Specifically, the calculation method of the given similarity threshold includes the following steps:

s1, inputting a 'fixed question' in the intelligent question answering system;

s5, sequencing the similarity calculation values in a descending order, and selecting the similarity calculation value with the largest similarity calculation value as a given similarity threshold value;

the Chinese word segmentation skill used in the invention can combine the advantages of the accurate mode and the search mode of the jieba word segmentation device to obtain the optimized jieba word segmentation device, and the respective disadvantages of the accurate mode and the search mode are abandoned, so that the problems of longest word priority and information overlapping are solved, the Chinese word segmentation with high efficiency in industry is realized, and the Chinese word segmentation device is a good choice under the condition that the training word segmentation model is insufficient in cost performance or the corpus data is not complete enough;

the word vector expression selects a word2vector model trained by a CBOW model, and the word vector obtained by considering the context information near the word, including the influence of other words and adjacent words around each word on the word meaning of the word and the influence of the relation between the words on the sentence semantics, can express the semantics of the word;

the invention uses the modified cosine similarity model, improves the original cosine similarity model, performs the modification operation of subtracting the mean value from each dimension, and considers the difference of dimensions of each dimension.

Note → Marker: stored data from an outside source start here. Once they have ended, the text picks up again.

-- ==== Sys2Proof/Certificates/Slice0/Obligations.lean ====
section
/-! DEFINITION. The statements: what the commands do, family by family, in terms of the rules of the manual. -/

open Sys2Proof Sys2Proof.Machine Sys2Proof.Machine.Par Sys2Proof.Machine.Var

/-! ### The block and its queue -/

/-- A step takes the command at the front of the queue and runs it on the state with the queue's rest. On an empty queue each lane's
waybill engine takes the waiting waybill whose turn it is, as soon as it is free, and with nothing waiting the block idles (the model's
choice, logs 1 and 16). -/
def Obligations.StepRunsTheFrontCommand : Prop :=
  (∀ (c : Instr) (rest : List Instr) (s : State), s.pending = c :: rest → step s = exec c { s with pending := rest }) ∧
  (∀ s : State, s.pending = [] → step s = .next (((s.engineTick .a).engineTick .b).engineTick .c)) ∧
  (∀ s : State, s.pending = [] → (∀ l, (s.lane l).wbe.inq = []) → step s = .next s) ∧
  (∀ (l : LaneId) (x : QueuedWb) (s : State) (t0 : Nat), s.hostUp l = true → (s.lane l).wbe.inq = [x] →
    t0 = max (s.lane l).wbe.busy x.at' →
    s.engineTick l = ((s.atTime t0).modWbe l (fun w => { w with inq := [], busy := t0 + 5000 })).process l x.wb t0) ∧
  (∀ (l : LaneId) (x y : QueuedWb), bit (byteAt x.wb.raw 1) 3 = true → bit (byteAt y.wb.raw 1) 3 = false →
    nextIn [y, x] = some x ∧ nextIn [x, y] = some x) ∧
  (∀ (x y : QueuedWb), bit (byteAt x.wb.raw 1) 3 = bit (byteAt y.wb.raw 1) 3 → x.at' / 5 = y.at' / 5 →
    portTurn x.wb.port < portTurn y.wb.port → nextIn [y, x] = some x ∧ nextIn [x, y] = some x)

/-- No command stops the block: every command, in every state, answers a next state; it touches neither the queue nor the part, and the
package time never goes back (R18). -/
def Obligations.EveryCommandAnswersANextState : Prop :=
  (∀ (c : Instr) (s : State), ∃ t, exec c s = .next t) ∧
  (∀ (c : Instr) (s t : State), exec c s = .next t → t.pending = s.pending ∧ t.part = s.part ∧ s.now ≤ t.now)

/-- The store of parameters keeps its canonical form in every step: places strictly rising, each value within the width of
its place and different from its reset value. So no parameter ever shows more bits than its map gives it. -/
def Obligations.StepKeepsTheStoreCanonical : Prop :=
  ∀ s t : State, step s = .next t → s.params.wf = true → t.params.wf = true

/-- At reset the store is canonical and lists nothing: every place reads its reset value, the queue is empty. -/
def Obligations.ResetReadsResetValues : Prop :=
  State.reset.params.wf = true ∧ (∀ k, State.reset.params.get k = resetOf k) ∧ State.reset.pending = [] ∧
    State.reset.sent = [] ∧ State.reset.rd 1 WBE_FORMAT_VERSION = 2 ∧ State.reset.rd 1 WBE_DUP_HOLD = 500 ∧
    State.reset.rd 2 WBE_CONSIST_IDLE = 500 ∧ State.reset.rd 3 WBE_COMMIT_HORIZON = 60000 ∧
    (∀ r, (classOf r 63 = 0) ∧ State.reset.rd r FCL_LATCHED = 0)

/-- A region a place names keeps that place through a canonical store: a parameter reads back what was written, cut to the
width of its row, and no other place changes. -/
def Obligations.WritingAParameterChangesOnlyIt : Prop :=
  ∀ (s : State) (r : Nat) (d : PDesc) (i v : Nat),
    (s.wr r d i v).rd r d i = v % 2 ^ widthOf (d.key r i) ∧ SameBut s (s.wr r d i v) [d.key r i]

/-! ### Identifiers, checks and bytes -/

/-- A parameter ID is 32 bits: region in [31:28], block in [27:20], index in [19:8], instance in [7:0]; a parameter with one
instance has instance 0; the manual's example decodes as it says (R9). -/
def Obligations.ParameterIdLayout : Prop :=
  (∀ id, PKey.ofId id = ⟨bits id 31 28, bits id 27 20, bits id 19 8, bits id 7 0⟩) ∧
  (∀ id, id < 2 ^ 32 → (PKey.ofId id).toId = id) ∧
  (∀ k : PKey, k.region < 16 → k.block < 256 → k.index < 4096 → k.inst < 256 → PKey.ofId k.toId = k ∧ k.toId < 2 ^ 32) ∧
  (∀ (d : PDesc) (r : Nat), (d.key r 0).inst = 0) ∧ PKey.ofId 0x11000402 = ⟨1, 0x10, 4, 2⟩

/-- The flit check: polynomial 0x1021 from 0xFFFF, unreflected, no final exclusive or: the check of bytes followed by one
more byte steps the remainder by that byte's eight bits, most significant first; "123456789" gives 0x29B1; a sealed flit
holds it in bits [127:112], its least significant byte in [119:112] (R83). -/
def Obligations.FlitCheckIsTheCrc16OfTheManual : Prop :=
  crc16 [] = 0xFFFF ∧
  (∀ (raw : List Byte) (b : Byte), crc16 (raw ++ [b]) = (List.range 8).foldl (fun c i =>
    let c2 := (c * 2) % 65536
    if (c.testBit 15).xor (b.getLsbD (7 - i)) then c2 ^^^ 0x1021 else c2) (crc16 raw)) ∧
  crc16 ("123456789".toList.map (fun c => byte c.toNat)) = 0x29B1 ∧
  (∀ low, low < 2 ^ 112 → bits (flitSeal low) 127 112 = crc16 (toLe 14 low) ∧ flitSeal low % 2 ^ 112 = low ∧
    bits (flitSeal low) 119 112 = crc16 (toLe 14 low) % 256)

/-- A message travels whole: its payloads joined give back its length and its bytes, a flit made of a payload passes its
check, carries its fields where R82 places them, and gives the payload back. -/
def Obligations.FlitsCarryAMessageWhole : Prop :=
  (∀ msg : List Byte, msg.length < 65536 →
    (messagePayloads msg).flatten = toLe 2 msg.length ++ msg ∧ ∀ p ∈ messagePayloads msg, p.length ≤ 12) ∧
  (∀ (type src seq : Nat) (first last : Bool) (p : List Byte), type < 16 → src < 16 → seq < 16 → p.length = 12 →
    flitOk (flitWord type src seq first last p) = true ∧ flitPayload (flitWord type src seq first last p) = p ∧
    bits (flitWord type src seq first last p) 3 0 = type ∧ bits (flitWord type src seq first last p) 7 4 = src ∧
    bits (flitWord type src seq first last p) 11 8 = seq ∧ bit (flitWord type src seq first last p) 12 = first ∧
    bit (flitWord type src seq first last p) 13 = last)

/-- The bytes of a well-formed waybill parse back to it, whatever its fields, and its check is over its header and its
parameters (R35, R37). -/
def Obligations.WaybillBytesParseBack : Prop :=
  ∀ w : Waybill, w.ok = true → Waybill.parse w.encode = w ∧ w.encode.length = 20 + w.plen ∧
    (Waybill.parse w.encode).crcOf = crc32c (w.encode.take (16 + w.plen))

/-- Every operation of the opcode table, with every operand at every value its parameters admit, is read back whole from the
parameters that carry it (R62, R63, R64). -/
def Obligations.OperationsParseBack : Prop :=
  ∀ op : Op, op.ok = true → parseOp (opcodeOf op) (opBytes op) = .ok op

/-- The messages between dies have the lengths the manual gives them: an exchange frame 64 bytes, a vote message 24, an S
echo 16, a STAFF message 10, a TRIP message 10, these two in one
flit each (R88, R90, R132, R330, R356). A STAFF message lies as R132 lays it out: kind, sender below subject in one byte, epoch, lease, reason, cycle. -/
def Obligations.MessageBytes : Prop :=
  ((∀ f : ExchFrame, f.idq.length = 12 → f.angles.length = 6 → (exchBytes f).length = 64) ∧
  (∀ v, (voteBytes v).length = 24) ∧ (∀ e, (echoBytes e).length = 16) ∧ (∀ m, (staffBytes m).length = 10) ∧
  (∀ m, (tripBytes m).length = 10) ∧ (∀ m, (messagePayloads (staffBytes m)).length = 1) ∧
  (∀ m, (messagePayloads (tripBytes m)).length = 1)) ∧
  (∀ m : StaffMsg, m.kind < 256 → m.sender < 16 → m.subject < 16 → m.epoch < 2 ^ 32 → m.lease < 256 → m.reason < 256 →
    m.cycle < 65536 →
    byteAt (staffBytes m) 0 = m.kind ∧ byteAt (staffBytes m) 1 = m.sender + 16 * m.subject ∧ fieldLe (staffBytes m) 2 4 = m.epoch ∧
      byteAt (staffBytes m) 6 = m.lease ∧ byteAt (staffBytes m) 7 = m.reason ∧ fieldLe (staffBytes m) 8 2 = m.cycle)
/-! ### The waybill engine -/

The above description is only for the preferred embodiment of the present invention, but the scope of the present invention is not limited thereto, and any person skilled in the art should be considered to be within the technical scope of the present invention, and the technical solutions and the inventive concepts thereof according to the present invention should be equivalent or changed within the scope of the present invention.

Claims

1. A text matching algorithm serving an intelligent question and answer system is characterized by comprising a question and answer library text data set, an optimized jieba word splitter, a trained word2vector model and a modified cosine similarity model;

the modified cosine similarity calculation model is as follows:

wherein i and j are of the same dimensionThe vector of (a) is determined,

the text matching algorithm comprises the following steps:

2. The text matching algorithm for a smart question-answering system according to claim 1, wherein the given similarity threshold calculation method comprises the following steps:

s1, inputting a 'fixed question' in the intelligent question answering system;

3. The text matching algorithm for a service of an intelligent question and answer system according to claim 1, wherein the word segmentation pattern of the jieba word segmenter that is not optimized comprises a precise pattern.

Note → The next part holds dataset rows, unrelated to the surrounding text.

-- ==== Sys2Proof/Laws/KeepsFlits.lean ====
section
/-! SUPPORT. What every operation of Flits keeps. -/

namespace Sys2Proof.Machine

open Par

theorem State.setLink_keeps {u0 : State} (s : State) (k : Link) (x : LinkSt) (h_s : Keeps u0 s) : Keeps u0 (State.setLink s k x) := by
  unfold State.setLink
  try dsimp only
  repeat' (first
    | with_reducible assumption
    | intro _
    | with_reducible apply Keeps.ite
    | with_reducible apply Keeps.iteFst
    | split
    | with_reducible apply Keeps.upd)

theorem State.pump_keeps {u0 : State} (n : Nat) (k : Link) (s : State) (h : Keeps u0 s) : Keeps u0 (State.pump n k s) := by
  induction n generalizing s with
  | zero => exact h
  | succ n ih =>
    unfold State.pump
    try dsimp only
    repeat' (first
      | with_reducible assumption
      | intro _
      | with_reducible apply ih
      | with_reducible apply Keeps.ite
      | with_reducible apply Keeps.iteFst
      | with_reducible apply State.setLink_keeps
      | split
      | with_reducible apply Keeps.upd)

theorem State.linkSend_keeps {u0 : State} (s : State) (k : Link) (type : Nat) (msg : List Byte) (h_s : Keeps u0 s) : Keeps u0 (State.linkSend s k type msg) := by
  unfold State.linkSend
  try dsimp only
  repeat' (first
    | with_reducible assumption
    | intro _
    | with_reducible apply Keeps.ite
    | with_reducible apply State.setLink_keeps
    | with_reducible apply State.pump_keeps)

theorem State.laneSend_keeps {u0 : State} (s : State) (r : Nat) (dst : List Region) (type : Nat) (msg : List Byte) (h_s : Keeps u0 s) : Keeps u0 (State.laneSend s r dst type msg) := by
  unfold State.laneSend
  try dsimp only
  repeat' (first
    | with_reducible assumption
    | intro _
    | with_reducible apply Keeps.ite
    | with_reducible apply State.linkSend_keeps
    | with_reducible apply Keeps.foldl
    | with_reducible apply Keeps.foldlFst
    | dsimp only
    | split)

theorem State.onLinks_keeps {u0 : State} (s : State) (x : Sent) (h_s : Keeps u0 s) : Keeps u0 (State.onLinks s x) := by
  unfold State.onLinks
  try dsimp only
  repeat' (first
    | with_reducible assumption
    | intro _
    | with_reducible apply State.laneSend_keeps
    | with_reducible apply State.linkSend_keeps
    | split)

theorem State.send_keeps {u0 : State} (s : State) (x : Sent) (h_s : Keeps u0 s) : Keeps u0 (State.send s x) := by
  unfold State.send
  try dsimp only
  repeat' (first
    | with_reducible assumption
    | intro _
    | with_reducible apply State.onLinks_keeps
    | split
    | with_reducible apply Keeps.upd)

end Sys2Proof.Machine
end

4. The text matching algorithm for a service of an intelligent question answering system according to claim 1, wherein the word segmentation mode of the jieba word segmenter that is not optimized comprises a full mode.

5. The text matching algorithm for a service of an intelligent question answering system according to claim 1, wherein the word segmentation pattern of the jieba word segmenter that is not optimized comprises a search pattern.

6. The text matching algorithm for a service of an intelligent question and answer system according to claim 1, wherein the CBOW model expresses input chinese participles as 256-dimensional word vectors.

7. The text matching algorithm for a smart question-answering system according to claim 1, wherein the cosine similarity model without modification is:

wherein x and y are two n-dimensional vectors for calculating the similarity.